A new, nonpartisan organization wants to save presidential debates in the United States. We hope it succeeds.

The debates have become so empty and dull that most Americans just ignore them. The newly formed Citizens' Debate Commission argues that the two major-party political campaigns have hijacked these useful face-to-face encounters and sometimes have an interest in making them as unenlightening as possible.

Gaffes like Gerald Ford's assertion that the Soviets didn't dominate Poland, or Michael Dukakis' oddly bureaucratic response to a question on the hypothetical murder of his wife, are less likely to occur these days. This is mainly because, as the Citizens' Debate Commission suggests, debates are little more than joint news conferences. The two major candidates are allowed to offer their views in prepackaged sound bites. Follow-up questions are impossible and every single detail -- from the height of the dais to the makeup of any panel of questioners -- is negotiated down to the last nit by the two campaigns -- and only the two campaigns.

Just one example: In the 1996 Clinton-Dole race, Clinton's team managed to get two sessions scheduled opposite the Major League Baseball playoffs. As Clinton confidant George Stephanopolous said afterward: "We wanted the debates to be a nonevent."

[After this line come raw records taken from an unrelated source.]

/-- The stream whose words encode the instruction; none for an event. -/
def Instr.stream (i : Instr) : Option Strm :=
  match i with
  | .add _ _ _ _ => some .stem
  | .sub _ _ _ _ => some .stem
  | .mul _ _ _ _ => some .stem
  | .mulh _ _ _ _ => some .stem
  | .div _ _ _ _ => some .stem
  | .rem _ _ _ _ => some .stem
  | .and _ _ _ _ => some .stem
  | .or _ _ _ _ => some .stem
  | .xor _ _ _ _ => some .stem
  | .shl _ _ _ _ => some .stem
  | .shr _ _ _ _ => some .stem
  | .sra _ _ _ _ => some .stem
  | .min _ _ _ _ => some .stem
  | .max _ _ _ _ => some .stem
  | .slt _ _ _ _ => some .stem
  | .sltu _ _ _ _ => some .stem
  | .madd _ _ _ _ => some .stem
  | .clz _ _ _ => some .stem
  | .popc _ _ _ => some .stem
  | .mulhUnsigned _ _ _ _ => some .stem
  | .divUnsigned _ _ _ _ => some .stem
  | .remUnsigned _ _ _ _ => some .stem
  | .minUnsigned _ _ _ _ => some .stem
  | .maxUnsigned _ _ _ _ => some .stem
  | .li _ _ => some .stem
  | .beq _ _ _ => some .stem
  | .bne _ _ _ => some .stem
  | .blt _ _ _ => some .stem
  | .bge _ _ _ => some .stem
  | .bltu _ _ _ => some .stem
  | .bgeu _ _ _ => some .stem
  | .j _ => some .stem
  | .jal _ => some .stem
  | .jr _ => some .stem
  | .jrCall _ => some .stem
  | .loop _ _ => some .stem
  | .mvlc _ _ => some .stem
  | .mvlcRead _ _ => some .stem
  | .ld _ _ _ _ _ => some .stem
  | .ldZeroExtending _ _ _ _ _ => some .stem
  | .st _ _ _ _ _ => some .stem
  | .amoAdd _ _ _ _ => some .stem
  | .amoAnd _ _ _ _ => some .stem
  | .amoOr _ _ _ _ => some .stem
  | .amoXor _ _ _ _ => some .stem
  | .amoMin _ _ _ _ => some .stem
  | .amoMax _ _ _ _ => some .stem
  | .amoMinu _ _ _ _ => some .stem
  | .amoMaxu _ _ _ _ => some .stem
  | .amoSwap _ _ _ _ => some .stem
  | .cas _ _ _ _ => some .stem
  | .semwait _ _ _ => some .stem
  | .sempost _ _ _ => some .stem
  | .waita _ _ _ _ _ => some .stem
  | .fence _ _ => some .stem
  | .bar _ _ => some .stem
  | .token _ _ _ _ => some .stem
  | .twait _ => some .stem
  | .xfer _ _ => some .stem
  | .rcall _ _ _ => some .stem
  | .ratomAdd _ _ _ _ => some .stem
  | .ratomAnd _ _ _ _ => some .stem
  | .ratomOr _ _ _ _ => some .stem
  | .ratomXor _ _ _ _ => some .stem
  | .ratomMin _ _ _ _ => some .stem
  | .ratomMax _ _ _ _ => some .stem
  | .ratomMinu _ _ _ _ => some .stem
  | .ratomMaxu _ _ _ _ => some .stem
  | .ratomSwap _ _ _ _ => some .stem
  | .ratomCas _ _ _ _ => some .stem
  | .probe _ _ _ => some .stem
  | .pwait _ => some .stem
  | .pin _ => some .stem
  | .unpin _ => some .stem
  | .cinv _ => some .stem
  | .shld _ _ => some .stem
  | .shinv _ => some .stem
  | .launch _ => some .stem
  | .trap _ => some .stem
  | .sysrd _ _ => some .stem
  | .syswr _ _ => some .stem
  | .rdcyc _ => some .stem
  | .mma _ _ _ _ => some .stem
  | .mmas _ _ _ _ => some .stem
  | .mclr _ => some .stem
  | .memit _ _ _ => some .stem
  | .mtld _ _ => some .stem
  | .mtst _ _ => some .stem
  | .mtbar _ _ => some .stem
  | .mfmt _ _ => some .stem
  | .mwait _ _ _ => some .stem
  | .msig _ _ _ => some .stem
  | .vadd _ _ _ _ _ _ => some .vector
  | .vsub _ _ _ _ _ _ => some .vector
  | .vmul _ _ _ _ _ _ => some .vector
  | .vfma _ _ _ _ _ _ => some .vector
  | .vmin _ _ _ _ _ => some .vector
  | .vmax _ _ _ _ _ => some .vector
  | .vexp2 _ _ _ _ => some .vector
  | .vlog2 _ _ _ _ => some .vector
  | .vrcp _ _ _ _ => some .vector
  | .vrsq _ _ _ _ => some .vector
  | .vtanh _ _ _ _ => some .vector
  | .viadd _ _ _ _ _ _ _ => some .vector
  | .visub _ _ _ _ _ _ _ => some .vector
  | .vimul _ _ _ _ _ _ _ => some .vector
  | .vimad _ _ _ _ _ _ _ => some .vector
  | .vand _ _ _ _ _ => some .vector
  | .vor _ _ _ _ _ => some .vector
  | .vxor _ _ _ _ _ => some .vector
  | .vshl _ _ _ _ _ => some .vector
  | .vshr _ _ _ _ _ => some .vector
  | .vsra _ _ _ _ _ => some .vector
  | .vimin _ _ _ _ _ _ => some .vector
  | .vimax _ _ _ _ _ _ => some .vector
  | .vcmp _ _ _ _ _ _ _ => some .vector
  | .vsel _ _ _ _ _ => some .vector
  | .vmopAnd _ _ _ => some .vector
  | .vmopOr _ _ _ => some .vector
  | .vmopXor _ _ _ => some .vector
  | .vmopAndn _ _ _ => some .vector
  | .vmopNot _ _ => some .vector
  | .vmopOnes _ => some .vector
  | .vmopZeros _ => some .vector
  | .vmopCopy _ _ => some .vector
  | .vmpop _ _ => some .vector
  | .vmpopFirst _ _ => some .vector
  | .vcvt _ _ _ _ _ _ _ _ => some .vector
  | .vquant _ _ _ _ _ _ => some .vector
  | .vdeq _ _ _ _ _ => some .vector
  | .vrnd _ _ _ _ _ => some .vector
  | .vsacc _ _ _ _ => some .vector
  | .vld _ _ _ _ _ _ => some .vector
  | .vldRagged _ _ _ _ _ _ _ => some .vector
  | .vst _ _ _ _ _ _ => some .vector
  | .vstRagged _ _ _ _ _ _ _ => some .vector
  | .vldb _ _ _ _ => some .vector
  | .vldbPf _ _ _ _ => some .vector
  | .vgath _ _ _ _ _ _ => some .vector
  | .vscat _ _ _ _ _ _ => some .vector
  | .vtrd _ _ _ _ _ => some .vector
  | .vtrel _ => some .vector
  | .vmov _ _ _ _ => some .vector
  | .vmovIns _ _ _ _ => some .vector
  | .vmovExt _ _ _ _ => some .vector
  | .vsplat _ _ _ _ => some .vector
  | .vsplatRow _ _ _ _ => some .vector
  | .vsplatCol _ _ _ _ => some .vector
  | .vshape _ => some .vector
  | .vshapeRd _ => some .vector
  | .vperm _ _ _ _ _ => some .vector
  | .vpermRows _ _ _ _ _ => some .vector
  | .vxpose _ _ _ _ => some .vector
  | .vslide _ _ _ _ _ => some .vector
  | .vslideRot _ _ _ _ _ => some .vector
  | .vslideFlat _ _ _ _ _ => some .vector
  | .vredAdd _ _ _ _ _ _ => some .vector
  | .vredMax _ _ _ _ _ _ => some .vector
  | .vredMin _ _ _ _ _ _ => some .vector
  | .vridxMax _ _ _ _ _ _ => some .vector
  | .vridxMin _ _ _ _ _ _ => some .vector
  | .vscanAdd _ _ _ _ _ _ => some .vector
  | .vscanMax _ _ _ _ _ _ => some .vector
  | .vscanMin _ _ _ _ _ _ => some .vector
  | .vnormMs _ _ _ _ _ _ => some .vector
  | .vnormRms _ _ _ _ _ _ => some .vector
  | .vsmax _ _ _ _ _ _ => some .vector
  | .vhad _ _ _ _ _ _ => some .vector
  | .vaset _ _ => some .vector
  | .vasetWst _ _ => some .vector
  | .vasetWlen _ _ => some .vector
  | .vasetRd _ _ => some .vector
  | .vaadd _ _ => some .vector
  | .vtokr _ _ => some .vector
  | .veop _ => some .vector
  | .vchk _ _ => some .vector
  | .vchkRd _ _ => some .vector
  | .vlit _ _ => some .vector
  | .vlitAdd _ _ => some .vector
  | .vlitSub _ _ => some .vector
  | .percoAdd _ _ _ _ => some .perco
  | .percoSub _ _ _ _ => some .perco
  | .percoMul _ _ _ _ => some .perco
  | .percoAnd _ _ _ _ => some .perco
  | .percoOr _ _ _ _ => some .perco
  | .percoXor _ _ _ _ => some .perco
  | .percoShl _ _ _ _ => some .perco
  | .percoShr _ _ _ _ => some .perco
  | .percoMin _ _ _ _ => some .perco
  | .percoMax _ _ _ _ => some .perco
  | .percoMinUnsigned _ _ _ _ => some .perco
  | .percoMaxUnsigned _ _ _ _ => some .perco
  | .percoLi _ _ => some .perco
  | .percoLd _ _ _ _ => some .perco
  | .percoSt _ _ _ _ => some .perco
  | .percoBeq _ _ _ => some .perco
  | .percoBne _ _ _ => some .perco
  | .percoBlt _ _ _ => some .perco
  | .percoBge _ _ _ => some .perco
  | .percoJ _ => some .perco
  | .percoCall _ => some .perco
  | .percoLoop _ _ => some .perco
  | .copy _ _ => some .perco
  | .gath _ _ => some .perco
  | .scat _ _ => some .perco
  | .xpose _ _ => some .perco
  | .conv _ _ => some .perco
  | .infl _ _ => some .perco
  | .mcast _ _ => some .perco
  | .red _ _ => some .perco
  | .fill _ _ => some .perco
  | .nest _ _ => some .perco
  | .abort _ _ => some .perco
  | .publish _ _ _ => some .perco
  | .seqst _ _ => some .perco
  | .semadd _ _ _ => some .perco
  | .percoSemwait _ _ _ => some .perco
  | .percoFence _ _ => some .perco
  | .percoRatomAdd _ _ _ _ => some .perco
  | .percoRatomAnd _ _ _ _ => some .perco
  | .percoRatomOr _ _ _ _ => some .perco
  | .percoRatomXor _ _ _ _ => some .perco
  | .percoRatomMin _ _ _ _ => some .perco
  | .percoRatomMax _ _ _ _ => some .perco
  | .percoRatomMinu _ _ _ _ => some .perco
  | .percoRatomMaxu _ _ _ _ => some .perco
  | .percoRatomSwap _ _ _ _ => some .perco
  | .percoRatomCas _ _ _ _ => some .perco
  | .wakea _ _ => some .perco
  | .tlbinv _ _ => some .perco
  | .tlbinvCtx _ _ => some .perco
  | .mapchk _ _ _ _ _ => some .perco
  | .resume _ _ => some .perco
  | .resumeDrop _ _ => some .perco
  | .killctx _ _ => some .perco
  | .percoTrap _ => some .perco
  | .percoSysrd _ _ => some .perco
  | .percoSyswr _ _ => some .perco
  | .unassignedEncoding _ _ => none
  | .tokenStart _ => none
  | .vectorLoadEcc _ => none
  | .vectorFaultReport _ => none
  | .engineFaultTrap _ => none
  | .watchdog _ => none
  | .waitaReply _ => none
  | .waitaTimeout _ => none
  | .watchInstall _ => none
  | .ratomAtHome _ _ => none
  | .ratomReply _ _ => none
  | .matrixCommandStart _ => none
  | .mmaChunk _ => none
  | .tileEmit _ => none
  | .mouldParity _ => none
  | .bankSideService _ _ => none
  | .eccWriteback _ _ => none
  | .probeFillComplete _ _ => none
  | .sequencerStart _ => none
  | .percoWatchdog _ _ => none
  | .postAccept _ _ => none
  | .boxStart _ _ => none
  | .boxElement _ _ => none
  | .overflowRecordPost _ => none
  | .boxComplete _ _ => none
  | .walkerEmit _ _ => none
  | .publishFlip _ _ => none
  | .killctxDrainDone _ _ => none
  | .killMessage _ _ => none
  | .hbmRequest _ _ => none
  | .deadlineUrgent _ _ => none
  | .queueEntryRead _ => none
  | .nestReady _ => none
  | .grainStart _ => none
  | .nestDone _ => none
  | .spillEntryTaken _ => none
  | .preemptRequest _ => none
  | .coreHalted _ => none
  | .saveComplete _ => none
  | .restoreComplete _ => none
  | .flitReceived _ _ _ => none
  | .ackReceived _ _ => none
  | .nakReceived _ _ => none
  | .ackFlitSend _ _ => none
  | .replayTimeout _ _ => none
  | .retrainDone _ _ => none
  | .yunanPortDown _ => none
  | .farEndRequest _ _ => none
  | .endToEndNak _ _ _ => none
  | .windowRetryTimeout _ _ => none
  | .windowClose _ _ _ _ => none
  | .closeReply _ _ _ _ => none
  | .closeTimeout _ _ => none
  | .endToEndReply _ _ _ _ _ => none
  | .abortRequest _ => none
  | .settle _ _ _ => none
  | .stop _ _ _ => none
  | .abortOutcome _ _ => none
  | .repairFlip _ _ _ => none
  | .outcomeReceived _ _ _ _ => none
  | .roundDrainTimeout _ _ => none
  | .automaticRetirement _ => none
  | .thermal _ => none
  | .voltage _ => none
  | .flr _ => none
  | .doorbell _ _ => none
  | .cack _ _ => none
  | .mapq _ => none
  | .unmapq _ => none
  | .setctx _ => none
  | .kill _ => none
  | .hwread _ => none
  | .quarantine _ => none
  | .warmreset _ => none
  | .fwload _ => none
  | .slotMap _ => none
  | .slotUnmap _ => none
  | .notify _ _ _ => none
  | .childqWrite _ _ => none
  | .pkgidWrite _ => none
  | .registerWrite _ _ _ => none
  | .hostRead _ _ => none
  | .hostWrite _ _ => none
  | .getVersion _ => none
  | .getCapabilities _ => none
  | .negotiateAlgorithms _ => none
  | .getDigests _ => none
  | .getCertificate _ => none
  | .challenge _ => none
  | .getMeasurements _ => none
  | .keyExchange _ => none
  | .finish _ => none
  | .matrixCommandComplete _ => none
  | .thermalRecovery _ => none
  | .voltageRecovery _ => none
  | .ret => some .stem
  | .lbrk => some .stem
  | .cinvAll => some .stem
  | .eret => some .stem
  | .halt => some .stem
  | .nop => some .stem
  | .yield => some .stem
  | .ifence => some .stem
  | .vsync => some .stem
  | .grainend => some .stem
  | .msync => some .stem
  | .vend => some .vector
  | .vnop => some .vector
  | .percoRet => some .perco
  | .tlbinvAll => some .perco
  | .percoHalt => some .perco
  | .percoNop => some .perco
  | .grainDispatch => none
  | .clockStep => none
  | .coldReset => none
  | .warmReset => none
  | .memready => none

They and others certainly succeeded at that over the years. In 1980, 60 percent of American households watched the debates. In 2000, it was 30 percent.

The CDC suggests that debate rules be independently arrived at by a nonpartisan entity -- the League of Women Voters comes to mind -- and that minor-party candidates be invited to participate if their campaigns meet some plausible viability standards.

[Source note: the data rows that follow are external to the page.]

/-- The attached runner die through which requests of a lower die reach a crown die. -/
def entryDie (lower crown : DieId) : DieId :=
  if lower = crown || lower = dieNext (dieNext (dieNext crown)) then crown else dieNext crown

def modRatom (f : Ratom → Ratom) (id : Nat) (l : List Ratom) : List Ratom :=
  l.map fun r => if r.id = id then f r else r

def Core.modRatoms (k : Core) (f : List Ratom → List Ratom) : Core :=
  k.setStem { k.stem with ratoms := f k.stem.ratoms }

/-- A change to the list of remote atomics that holds one: the core's own, or that of a grain saved from it (R122). -/
def State.modRatoms (s : State) (c : CoreId) (id : Nat) (f : List Ratom → List Ratom) : State :=
  if (s.core c).stem.ratoms.any (fun r => r.id == id) then s.modCore c fun k => k.modRatoms f
  else s.modPkg fun p => { p with nests := p.nests.map fun n => { n with saved := n.saved.map fun x =>
    if x.core = c then { x with state := x.state.modRatoms f } else x } }

def State.setRatom (s : State) (c : CoreId) (id : Nat) (f : Ratom → Ratom) : State :=
  s.modRatoms c id (modRatom f id)

def State.dropRatom (s : State) (c : CoreId) (id : Nat) : State :=
  s.modRatoms c id fun l => l.filter fun r => r.id ≠ id

/-- The remote atomics of a core and of the grains saved from it. -/
def State.ratomsOf (s : State) (c : CoreId) : List Ratom :=
  (s.core c).stem.ratoms ++
    s.pkg.nests.flatMap fun n => n.saved.flatMap fun x => if x.core = c then x.state.stem.ratoms else []

def State.ratom (s : State) (c : CoreId) (id : Nat) : Option Ratom :=
  (s.ratomsOf c).find? fun r => r.id = id

/-- The tag of work that acts for a core (R329, R347). -/
def State.coreTag (s : State) (c : CoreId) : Tag :=
  let k := s.core c
  { ctx := k.stem.ctxid, vf := (k.grain.map (·.vf)).getD 0, sup := statusSup k.stem.status, core := some c }

/-- A remote atomic meets a cause: its record is posted and it stays suspended (R121). Table 14-6 gives no WORK code
and no position for it: both are free values (log 24). -/
def State.ratomFault (s : State) (c : CoreId) (r : Ratom) (cause : Cause) : Option State :=
  (s.postFault (dieOf c) ⟨0, r.tag.ctx, (s.free 0).toNat % 16, Access.combine.code, false, cause,
    r.va, 0, 0, s.free 1, 0, BitVec.ofNat 16 c.val, dieOf c⟩).map fun x =>
    x.1.setRatom c r.id fun q => { q with phase := .suspended, susp := some x.2 }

Of course, the Commission on Presidential Debates, not the CDC, runs the system now. Its efforts are aimed at pleasing the campaigns, not the voters.

But it doesn't really matter who runs the debates as long as whoever does so is truly independent. It's clear, though, that the system needs to be changed. The interests of voters, not the candidates, parties and TV networks, should get the priority in scheduling and organizing the presidential debates.

Campaigns would resist mightily, but if the choice were joining the debate or facing a backlash, they'd eventually come along, too.